EXTRACTED ENTRIES:

++++

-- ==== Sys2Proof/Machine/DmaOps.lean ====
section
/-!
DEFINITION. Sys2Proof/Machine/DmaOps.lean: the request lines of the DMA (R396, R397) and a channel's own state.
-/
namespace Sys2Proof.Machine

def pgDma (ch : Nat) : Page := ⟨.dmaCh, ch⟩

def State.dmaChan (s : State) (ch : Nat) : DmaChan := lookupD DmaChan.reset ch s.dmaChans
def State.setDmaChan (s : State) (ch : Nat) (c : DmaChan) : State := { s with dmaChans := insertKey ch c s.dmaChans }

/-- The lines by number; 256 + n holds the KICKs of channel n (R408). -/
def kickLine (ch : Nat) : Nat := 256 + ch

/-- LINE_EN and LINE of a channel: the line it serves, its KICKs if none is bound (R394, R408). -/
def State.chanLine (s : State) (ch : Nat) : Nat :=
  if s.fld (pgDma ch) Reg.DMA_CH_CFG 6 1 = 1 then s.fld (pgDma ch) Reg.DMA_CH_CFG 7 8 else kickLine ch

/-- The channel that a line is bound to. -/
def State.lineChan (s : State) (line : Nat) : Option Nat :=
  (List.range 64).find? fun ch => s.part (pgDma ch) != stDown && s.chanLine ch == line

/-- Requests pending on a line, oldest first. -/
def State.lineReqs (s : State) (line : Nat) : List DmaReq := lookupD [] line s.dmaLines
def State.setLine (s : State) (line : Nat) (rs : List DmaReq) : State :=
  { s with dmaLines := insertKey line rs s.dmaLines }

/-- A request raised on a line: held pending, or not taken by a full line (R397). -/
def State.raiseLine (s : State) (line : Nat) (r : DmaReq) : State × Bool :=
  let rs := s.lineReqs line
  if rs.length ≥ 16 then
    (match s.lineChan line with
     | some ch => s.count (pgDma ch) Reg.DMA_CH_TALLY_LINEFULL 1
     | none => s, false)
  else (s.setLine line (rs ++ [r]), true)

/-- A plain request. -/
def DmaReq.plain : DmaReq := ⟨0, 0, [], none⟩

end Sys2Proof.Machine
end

++++

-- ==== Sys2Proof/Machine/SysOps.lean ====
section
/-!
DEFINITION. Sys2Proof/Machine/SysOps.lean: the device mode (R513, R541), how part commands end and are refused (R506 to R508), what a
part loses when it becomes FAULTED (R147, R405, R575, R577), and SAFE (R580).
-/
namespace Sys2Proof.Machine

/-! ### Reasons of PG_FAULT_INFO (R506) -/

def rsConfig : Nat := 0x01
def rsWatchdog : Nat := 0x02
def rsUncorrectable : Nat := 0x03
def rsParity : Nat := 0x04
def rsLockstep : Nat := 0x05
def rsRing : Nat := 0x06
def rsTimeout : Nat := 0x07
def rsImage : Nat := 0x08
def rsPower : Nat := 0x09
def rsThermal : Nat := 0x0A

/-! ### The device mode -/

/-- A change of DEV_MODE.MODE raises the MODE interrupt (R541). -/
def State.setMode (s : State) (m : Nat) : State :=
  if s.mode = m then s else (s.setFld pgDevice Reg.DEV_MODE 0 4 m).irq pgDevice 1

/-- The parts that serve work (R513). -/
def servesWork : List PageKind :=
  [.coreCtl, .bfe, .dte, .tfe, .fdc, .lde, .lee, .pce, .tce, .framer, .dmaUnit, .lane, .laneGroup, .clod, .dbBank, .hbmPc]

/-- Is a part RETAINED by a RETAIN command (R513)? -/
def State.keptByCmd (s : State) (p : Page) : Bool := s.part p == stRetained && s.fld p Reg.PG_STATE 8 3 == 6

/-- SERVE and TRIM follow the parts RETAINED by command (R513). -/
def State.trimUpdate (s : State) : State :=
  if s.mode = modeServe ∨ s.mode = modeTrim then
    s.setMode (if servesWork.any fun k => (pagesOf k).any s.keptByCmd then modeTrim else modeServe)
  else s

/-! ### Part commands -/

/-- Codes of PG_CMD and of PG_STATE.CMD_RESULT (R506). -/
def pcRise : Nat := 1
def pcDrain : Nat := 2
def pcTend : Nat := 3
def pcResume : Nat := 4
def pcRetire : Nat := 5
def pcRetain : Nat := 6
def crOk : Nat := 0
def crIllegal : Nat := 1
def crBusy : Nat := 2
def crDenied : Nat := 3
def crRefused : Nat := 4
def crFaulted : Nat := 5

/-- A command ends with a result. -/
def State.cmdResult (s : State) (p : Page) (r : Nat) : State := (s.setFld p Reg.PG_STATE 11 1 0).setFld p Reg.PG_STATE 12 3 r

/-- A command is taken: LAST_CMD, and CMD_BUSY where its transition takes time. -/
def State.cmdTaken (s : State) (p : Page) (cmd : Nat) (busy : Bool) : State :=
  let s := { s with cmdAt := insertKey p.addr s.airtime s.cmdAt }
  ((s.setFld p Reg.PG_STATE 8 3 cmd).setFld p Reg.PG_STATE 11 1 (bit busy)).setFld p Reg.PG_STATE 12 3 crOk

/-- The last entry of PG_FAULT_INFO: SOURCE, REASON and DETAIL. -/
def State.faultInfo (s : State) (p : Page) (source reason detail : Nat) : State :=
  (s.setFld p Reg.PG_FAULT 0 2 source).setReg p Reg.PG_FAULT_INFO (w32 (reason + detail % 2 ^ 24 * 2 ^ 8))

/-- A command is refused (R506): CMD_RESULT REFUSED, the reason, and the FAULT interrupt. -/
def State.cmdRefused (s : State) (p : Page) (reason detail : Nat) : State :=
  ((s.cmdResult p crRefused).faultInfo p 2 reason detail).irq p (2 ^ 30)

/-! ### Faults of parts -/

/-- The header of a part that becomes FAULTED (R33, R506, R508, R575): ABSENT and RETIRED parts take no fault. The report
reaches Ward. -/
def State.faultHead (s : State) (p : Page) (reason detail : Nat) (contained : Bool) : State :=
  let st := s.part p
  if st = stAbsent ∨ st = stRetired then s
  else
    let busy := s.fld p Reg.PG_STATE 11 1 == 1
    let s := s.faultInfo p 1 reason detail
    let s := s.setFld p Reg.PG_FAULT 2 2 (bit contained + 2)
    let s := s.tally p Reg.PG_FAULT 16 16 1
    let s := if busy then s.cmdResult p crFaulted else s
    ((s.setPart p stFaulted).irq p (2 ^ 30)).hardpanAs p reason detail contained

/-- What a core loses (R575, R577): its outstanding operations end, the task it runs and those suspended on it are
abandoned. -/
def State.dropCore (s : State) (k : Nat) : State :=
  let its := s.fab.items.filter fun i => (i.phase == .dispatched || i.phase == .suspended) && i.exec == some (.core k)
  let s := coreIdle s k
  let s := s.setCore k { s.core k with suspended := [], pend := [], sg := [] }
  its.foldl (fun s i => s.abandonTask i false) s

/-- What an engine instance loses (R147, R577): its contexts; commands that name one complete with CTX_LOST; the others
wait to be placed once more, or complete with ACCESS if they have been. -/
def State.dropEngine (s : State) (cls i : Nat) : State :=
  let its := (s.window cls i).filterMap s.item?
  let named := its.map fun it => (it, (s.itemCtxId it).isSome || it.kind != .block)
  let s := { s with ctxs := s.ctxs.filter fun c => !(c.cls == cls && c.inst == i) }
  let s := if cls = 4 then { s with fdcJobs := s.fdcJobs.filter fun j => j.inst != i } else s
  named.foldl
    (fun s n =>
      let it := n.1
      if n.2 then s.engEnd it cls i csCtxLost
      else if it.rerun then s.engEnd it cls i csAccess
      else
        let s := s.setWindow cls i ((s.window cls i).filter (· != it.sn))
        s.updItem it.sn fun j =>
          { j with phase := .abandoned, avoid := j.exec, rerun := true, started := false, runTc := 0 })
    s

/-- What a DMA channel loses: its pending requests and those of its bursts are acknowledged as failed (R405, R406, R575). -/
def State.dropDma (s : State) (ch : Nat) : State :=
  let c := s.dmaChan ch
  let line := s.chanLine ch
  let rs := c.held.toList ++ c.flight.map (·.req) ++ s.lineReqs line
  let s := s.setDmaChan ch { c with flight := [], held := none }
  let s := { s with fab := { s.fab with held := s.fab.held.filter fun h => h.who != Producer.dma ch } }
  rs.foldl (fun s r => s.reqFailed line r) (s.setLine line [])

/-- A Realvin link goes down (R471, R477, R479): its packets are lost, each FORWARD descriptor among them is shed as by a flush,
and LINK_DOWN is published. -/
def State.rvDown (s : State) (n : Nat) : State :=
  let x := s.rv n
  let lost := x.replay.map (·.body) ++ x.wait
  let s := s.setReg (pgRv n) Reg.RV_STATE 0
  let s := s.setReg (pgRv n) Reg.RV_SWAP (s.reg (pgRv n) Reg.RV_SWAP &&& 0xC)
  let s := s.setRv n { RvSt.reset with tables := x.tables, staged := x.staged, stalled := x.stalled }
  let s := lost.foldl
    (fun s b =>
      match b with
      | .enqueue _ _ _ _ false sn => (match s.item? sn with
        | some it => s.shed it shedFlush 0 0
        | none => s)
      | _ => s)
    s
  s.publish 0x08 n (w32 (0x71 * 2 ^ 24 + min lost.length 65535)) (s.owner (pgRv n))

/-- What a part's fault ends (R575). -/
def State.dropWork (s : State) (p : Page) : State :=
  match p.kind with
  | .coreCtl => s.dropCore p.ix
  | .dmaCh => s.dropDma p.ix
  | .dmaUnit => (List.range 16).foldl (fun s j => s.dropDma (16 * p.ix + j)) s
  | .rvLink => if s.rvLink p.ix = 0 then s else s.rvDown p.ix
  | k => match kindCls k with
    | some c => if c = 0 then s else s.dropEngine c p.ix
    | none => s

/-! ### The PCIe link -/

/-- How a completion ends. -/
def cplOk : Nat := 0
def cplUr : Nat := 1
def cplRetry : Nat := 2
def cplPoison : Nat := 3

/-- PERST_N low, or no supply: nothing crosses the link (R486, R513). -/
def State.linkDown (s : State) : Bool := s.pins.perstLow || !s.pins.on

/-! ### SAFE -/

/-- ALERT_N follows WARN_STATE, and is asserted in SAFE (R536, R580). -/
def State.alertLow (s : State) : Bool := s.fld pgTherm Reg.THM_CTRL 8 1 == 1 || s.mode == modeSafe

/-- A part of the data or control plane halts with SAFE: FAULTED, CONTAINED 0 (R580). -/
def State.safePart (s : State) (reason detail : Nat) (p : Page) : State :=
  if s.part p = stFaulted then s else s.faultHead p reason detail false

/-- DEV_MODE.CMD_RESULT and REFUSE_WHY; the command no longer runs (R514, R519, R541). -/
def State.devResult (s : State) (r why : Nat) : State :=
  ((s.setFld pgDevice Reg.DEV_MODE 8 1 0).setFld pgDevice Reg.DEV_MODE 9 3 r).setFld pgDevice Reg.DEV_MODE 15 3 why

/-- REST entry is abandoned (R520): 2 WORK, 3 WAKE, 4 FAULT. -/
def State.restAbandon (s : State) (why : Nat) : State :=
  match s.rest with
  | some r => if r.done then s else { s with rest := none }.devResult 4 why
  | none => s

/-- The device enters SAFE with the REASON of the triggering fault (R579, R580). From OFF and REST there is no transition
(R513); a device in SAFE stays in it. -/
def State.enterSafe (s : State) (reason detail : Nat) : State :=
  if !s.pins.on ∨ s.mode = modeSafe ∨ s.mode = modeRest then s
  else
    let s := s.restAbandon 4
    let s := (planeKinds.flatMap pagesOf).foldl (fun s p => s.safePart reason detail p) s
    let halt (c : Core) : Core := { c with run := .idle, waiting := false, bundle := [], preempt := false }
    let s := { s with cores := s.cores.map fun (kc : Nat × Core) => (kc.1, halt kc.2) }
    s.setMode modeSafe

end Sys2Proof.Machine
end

++++

WORK TO BE COMPLETED: Retype the entries above exactly, but only from the line containing "-- ==== Sys2Proof/Machine/DmaOps.lean" through the line containing "def State.chanLine (s", both included.

ANSWER SPACE:
-- ==== Sys2Proof/Machine/DmaOps.lean ====
section
/-!
DEFINITION. Sys2Proof/Machine/DmaOps.lean: the request lines of the DMA (R396, R397) and a channel's own state.
-/
namespace Sys2Proof.Machine

def pgDma (ch : Nat) : Page := ⟨.dmaCh, ch⟩

def State.dmaChan (s : State) (ch : Nat) : DmaChan := lookupD DmaChan.reset ch s.dmaChans
def State.setDmaChan (s : State) (ch : Nat) (c : DmaChan) : State := { s with dmaChans := insertKey ch c s.dmaChans }

/-- The lines by number; 256 + n holds the KICKs of channel n (R408). -/
def kickLine (ch : Nat) : Nat := 256 + ch

/-- LINE_EN and LINE of a channel: the line it serves, its KICKs if none is bound (R394, R408). -/
def State.chanLine (s : State) (ch : Nat) : Nat :=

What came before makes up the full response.